In order to match the theory to the experimental observation shown in Figure spin_bath and in Section Experiment the magnetic quantum numbers are chosen accordingly to $m=3/2$ and $n=1/2$ .

Homo and Heteronuclear Spin Pair Dynamics

Decoherence of electron spin is mainly caused by strong nuclear spin pair flip-flop processes, which have been shown for various quantum systems, such as quantum dots (Liu et al., 2007; Yang et al., 2014). The effect has been shown to be even stronger at high magnetic fields.

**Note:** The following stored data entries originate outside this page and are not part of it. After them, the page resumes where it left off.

-- ==== Sys2Proof/Machine/Removal.lean ====
section
/-! DEFINITION. Removing a core: failures, removal requests, hole changes and barchan waves (R366 to R375), comparators that
lose a producer (R406), and regulator failures (R356). -/
namespace Sys2Proof.Machine

/-! ### Parts -/

def State.mapRc (s : State) (d : Nat) (f : RegionCtl → RegionCtl) : State := s.mapDieAt d fun x => { x with rc := f x.rc }

/-- A word with a bit set or cleared. -/
def withBit (w : Word) (i : Nat) (b : Bool) : Word := if b then w ||| (1#64 <<< i) else w &&& ~~~(1#64 <<< i)

/-- Bits of a row map word (R366). -/
def rowBusy : Nat := 63
def markDead (w : Word) (p : Nat) : Word := withBit w (9 + p) true
def markHole (w : Word) (j : Nat) : Word := withBit w (34 + j) true
def setShift (w : Word) (n : Nat) : Word := (w &&& ~~~31) ||| BitVec.ofNat 64 n

/-- The wave that holds a row's token. -/
def State.waveIn (s : State) (d row : Nat) : Option Wave := (s.dieAt d).rc.waves.find? fun w => w.row = row

/-- Physical column at which a local slot stands now: one right of its place once a wave has copied it (R370). -/
def State.standsAt (s : State) (d row j : Nat) : Nat :=
  match s.waveIn d row with
  | some w => if w.k < j then j + 1 else j
  | none => rowColumn (s.rowWord d row) j

/-- The local slot at a physical column now. -/
def State.slotStanding (s : State) (d row p : Nat) : Option Nat :=
  (List.range 24).find? fun j => !rowHole (s.rowWord d row) j && s.standsAt d row j == p

/-! ### Contents that are lost (R369, R370, R372) -/

/-- Zeroes n bytes from a flat address, with their tags, as nothing written. -/
def Mem.clearRange (m : Mem) (f n : Nat) : Mem :=
  { bytes := m.bytes.filter fun p => decide (p.1 < f) || decide (f + n ≤ p.1),
    tags := m.tags.filter fun p => decide (p.1 < f) || decide (f + n ≤ p.1) }

/-- A job has lost a context (R372). -/
def State.loseJob (s : State) (job : BitVec 12) : State :=
  match s.jobAt job with
  | some j => s.putJob job (some { j with lost := true })
  | none => s

/-- Whether the actors of a core's context are all paired: each feeds a comparator (R372, R404). -/
def State.paired (s : State) (slot : Nat) : Bool :=
  let l := ((s.coreAt slot).q.actors.filter fun p => p.2.en).map Prod.fst
  !l.isEmpty && l.all fun n => (s.edgesFrom slot n).any fun p => p.2.pair

/-- A core with nothing in it, of the same speed class, that holds no task; its counters go on. -/
def Core.emptied (c : Core) : Core :=
  { h := { mode := .u, hs := .idle }, n := c.n, g := { cls := c.g.cls, clk := c.g.clk }, routeTab := c.routeTab,
    u := { halted := c.u.halted, whold := c.u.whold, job := c.u.job, jobPrio := c.u.jobPrio, failed := c.u.failed } }

/-- Ends what of other units involves a core: a migration that has not begun to copy, or any where its cluster goes dark (R329, R356), a
save or restore, faults of its commands, its Bobbin commands, accesses that wait at other dies. -/
def State.cutOff (s : State) (slot : Nat) : State :=
  let d := slotDie slot
  let s1 : State := match (s.dieAt d).drift.mig with
    | some m => if (m.slot = slot ∨ m.dst = slot) ∧ (m.state = .stopping ∨ m.state = .draining
        ∨ (s.clusterAt (slotCluster slot)).dark = true) then s.abandon d m else s
    | none => s
  let s2 : State := match (s1.coreAt slot).u.swap with
    | some w => (s1.setSwap slot none).swapNotice slot w.job 2 0 w.cursor 0
    | none => s1
  let s3 := s2.each ((s2.dieAt d).x.faults.filter fun f => decide (f.unit_ < 5) && f.place == slot) fun s f => s.freeFault d f
  let cl := slotCluster slot
  let head := (s3.layqAt cl).head?.any fun c => c.slot == slot
  let s4 := s3.each (s3.dies.map Prod.fst) fun s e => s.mapClocks e fun k => { k with acqq := k.acqq.filter fun w =>
    match w.body with
    | .cp t => t != slot
    | .dram t _ => t != slot
    | .lay c => !(head && c == cl)
    | _ => true }
  (s4.mapClusterAt cl fun c => { c with layq := c.layq.filter fun l => l.slot ≠ slot }).dueAt .layPass cl

/-- The partial counts that a core keeps are lost with it (R323, R372). -/
def State.loseCounts (s : State) (slot : Nat) : State :=
  s.mapWafer fun w => { w with jobs := w.jobs.map fun p => (p.1, p.2.map fun j => { j with counts := FMap.put 0 j.counts slot 0 }) }

/-- The contents of a core are lost; the job whose context it held stays named until the slot is a hole or arrives empty. A core that
has failed before lost its job then. -/
def State.loseCore (s : State) (slot : Nat) : State :=
  let s0 := (s.cutOff slot).loseCounts slot
  let s1 := match (s0.coreAt slot).u.job with
    | some job => if s0.paired slot || (s0.coreAt slot).u.failed then s0 else s0.loseJob job
    | none => s0
  let moving (n : Nat) : Bool := match (s1.dieAt (slotDie slot)).drift.mig with
    | some m => m.slot == slot && m.num == n
    | none => false
  let s2 := s1.mapWafer fun w => { w with edges := w.edges.map fun p => match p.2.dst with
    | .actor t n => (p.1, if t = slot ∧ moving n = false then { p.2 with landed := [], relSlots := [] } else p.2)
    | _ => p }
  (s2.mapMem fun m => m.clearRange (spFlat slot 0) spSize).mapCoreAt slot Core.emptied

/-- Jobs whose contexts a slot holds, saved ones too. -/
def State.contextsOf (s : State) (slot : Nat) : List (BitVec 12) :=
  (match (s.coreAt slot).u.job with
    | some j => [j]
    | none => []) ++ ((s.dieAt (slotDie slot)).ds.saved.filter fun v => v.slot = slot).map Saved.job

/-! ### Comparators (R406) -/

/-- Comparators fed by an actor of a lost slot go on with their other port. -/
def State.makeSingle (s : State) (slot : Nat) : State :=
  s.each (s.wafer.edges.filter fun p => p.2.pair && (match p.2.src with
    | .actor t _ => t == slot
    | _ => false)) fun s p =>
    match p.2.dst with
    | .actor t n =>
      if ((s.coreAt t).actor n).single.isSome then s
      else
        let port := 1 - p.2.dq
        ((s.mapActor t n fun a => { a with single := some port }).notice (slotDie t)
          { kind := 13, w1 := slotXY t + BitVec.ofNat 64 (n * 2 ^ 16 + port * 2 ^ 24), w2 := p.2.job.setWidth 64 }).evalActor t n
    | _ => s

With assuming an electron spin in the state $|m\rangle$ , consider a nuclear spin $\mathbf{I}$ of type $\xi$ at a position $i$ in an external magnetic field $B$ which is aligned along $\hat{\mathbf{z}}$ . The effective magnetic field $\mathbf{b}_{(i,\xi)}^{(m)}$ experienced by the nucleus $(i,\xi)$ is the sum of the external magnetic field $\mathbf{B}$ and the hyperfine field $\mathbf{A}$ :

\mathbf{b}_{(i,\xi)}^{(m)} = \mathbf{A}^{(m)}_{(i,\xi)}-\gamma_{\xi}B\hat{\mathbf{z}},

where the hyperfine field is defined as:

\mathbf{A}^{m}_{i,\xi} = m\hat{\mathbf{z}} \mathbb{A}_{i,\xi}.

The nuclear spin pair Hamiltonian is composed of the individual interactions given by the effective fields and their dipole-dipole interaction:

\hat{H}^{(m)}_{i \xi, j\xi'}= \mathbf{b}^{m}_{(i,\xi)} \cdot I^{(i,\xi)} + \mathbf{b}^{(m)}_{(i,\xi')} \cdot I^{(i,\xi')} + I^{(i,\xi)} \cdot \mathbf{D}_{i\xi, j\xi'} \cdot I^{(i,\xi')}

In contrast to the homo-nuclear case eg. in diamond, where $\xi = \xi'$ the spin pair dynamics are different for the hetero-nuclear case eg. in SiC, where $\xi \neq \xi'$ .

This previous section is referenced in the main text in Section Spin Hamiltonian.

References

Huang, P., Kong, X., Zhao, N., Shi, F., Wang, P., Rong, X., Liu, R.-B., & Du, J. (2011). Observation of an anomalous decoherence effect in a quantum bath at room temperature. 2, 570. http://dx.doi.org/10.1038/ncomms1579%20http://10.0.4.14/ncomms1579%20https://www.nature.com/articles/ncomms1579%7B%5C#%7Dsupplementary-information

Liu, R. B., Yao, W., & Sham, L. J. (2007). Control of electron spin decoherence caused by electron-nuclear spin dynamics in a quantum dot. New Journal of Physics, 9, 5.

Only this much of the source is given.